If 'crawl' is not specified, we get results from all crawls at once. Get a list by using the crawls endpoint:

$ curl "http://data.statmt.org:8080/crawls?pretty=1"
{
  "crawls": [
    "2012",
    "2013_20",
    "2014_15",
    "2014_23",
    "2014_35",
    "2014_41",
    "2014_42",
    "2014_49",
    "2014_52",
    "2015_06",
    "2015_11",
    "2015_14",
    "2015_18",
    "2015_22",
    "2015_27"
  ]
}

The 'locations' field hold url-location pairs the point into Amazon S3 where the full pages are stored. This includes the full location of the source file, and the length and offset at which the data is located.
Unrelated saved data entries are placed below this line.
/-- A write and an erase that succeed; the first read, and an equal second read of 2112 bytes: of the last unit of a run and of
an earlier one. -/
theorem witness_DoubleReadCommitsEqualReads :
    ((host .awaitWrite (.writeFull 7 8)).ctl = .awaitWrite ∧ (host .awaitErase (.eraseBlocks 7 9)).ctl = .awaitErase ∧
      (Frame.mk .ok [0xE0#8]).rc = .ok ∧
      ∃ d', (host .awaitErase (.eraseBlocks 7 9)).reply ⟨.ok, [0xE0#8]⟩ = .act d' (some .readId) ∧ d'.unit = 8) ∧
    (host .awaitFirst (.readFull 7 8)).ctl = .awaitFirst ∧
      ∀ cmd ∈ [BatchCmd.readFull 7 8, .readData 6 9], (hostPage cmd none).ctl = .awaitSecond ∧
        (hostPage cmd none).buf = (Frame.mk .ok (List.replicate 2112 1#8)).payload ∧
        (hostPage cmd none).fileFails ≠ some 0 ∧ (hostPage cmd (some 0)).fileFails = some 0 ∧
        (hostPage cmd (some 0)).ctl = .awaitSecond ∧ (hostPage cmd none).buf.length = 2112 ∧
        ∃ d' i, (hostPage cmd none).reply ⟨.ok, List.replicate 2112 1#8⟩ = .act d' i := by
  refine ⟨⟨rfl, rfl, rfl, _, rfl, rfl⟩, rfl, fun cmd hc => ⟨rfl, rfl, nofun, rfl, rfl, List.length_replicate, ?_⟩⟩
  simp only [Driver.reply, hostPage, host, Driver.initial, if_true, Driver.commit, Driver.nextUnit, Driver.beginUnit,
    Driver.access, reduceCtorEq, if_false]
  simp only [List.mem_cons, List.not_mem_nil, or_false] at hc
  rcases hc with rfl | rfl <;> exact ⟨_, _, rfl⟩

/-- A reply, and a step of the machine, at which the file changes. -/
theorem witness_FileChangesOnlyAtUnitEnd :
    (∃ t, step { ready with
        driver := { host .awaitSecond (.readFull 0 8) with unit := 0 }, frames := [⟨.ok, [1#8]⟩] } = .next t ∧
      t.driver.file ≠ []) ∧
      ∃ d' i, Driver.reply { host .awaitSecond (.readFull 0 8) with unit := 0 } ⟨.ok, [1#8]⟩ = .act d' i ∧
        d'.file ≠ (host .awaitSecond (.readFull 0 8)).file :=
  ⟨⟨_, rfl, fun h => absurd (congrArg List.length h) (by decide +kernel)⟩,
    _, _, rfl, fun h => absurd (congrArg List.length h) (by decide +kernel)⟩

end Sys2Proof.Tests
end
For example to get the last entry (http://hettahuskies.com/Location/Areaattractions/aaintro.php) compute the data range as (offset, offset + length -1) and download using e.g. curl:

$ curl -r 123806691-123810830 https://commoncrawl.s3.amazonaws.com/crawl-data/CC-MAIN-2013-20/segments/1368700212265/warc/CC-MAIN-20130516103012-00009-ip-10-60-113-184.ec2.internal.warc.gz | \
zcat | head -n 25

WARC/1.0
WARC-Type: response
WARC-Date: 2013-05-21T16:36:12Z
WARC-Record-ID: <urn:uuid:fa940850-e840-4dbc-9dda-8a12a983ea7f>
Content-Length: 11265
Content-Type: application/http; msgtype=response
WARC-Warcinfo-ID: <urn:uuid:0e0dc031-834b-4214-8734-436e417840b7>
WARC-Concurrent-To: <urn:uuid:1c9a8321-669c-44af-9d26-162048519f6d>
WARC-IP-Address: 85.13.248.54
WARC-Target-URI: http://hettahuskies.com/Location/Areaattractions/aaintro.php
WARC-Payload-Digest: sha1:FJYCE63U6QKI5EH7N5NVMBQB2GJA4TRE
WARC-Block-Digest: sha1:SBSHBG6E2ED3BPT5CU3QLMFLSF5WXF5G

HTTP/1.0 200 OK
Date: Tue, 21 May 2013 16:36:05 GMT
Content-Type: text/html; charset=UTF-8
Connection: close
Server: Apache
X-Powered-By: PHP/5.2.17

<U+FEFF>

<!DOCTYPE HTML PUBLIC "-//W3C//DTD XHTML 1.0 Transitional//EN" "http://www.w3.org/TR/xhtml1/DTD/xhtml1-transitional.dt
d">
<html [...]

Format is warc header, empty line, http response header, empty line, html content. Check out download_candidates.py for downloading code in python using connection pools.

Results from the metadata API are limited to 10000 per request by default, just to keep the result size reasonable. Set max_results to a higher value to increase this limit. For batch processing we can access the DB locally and use the C++ interface.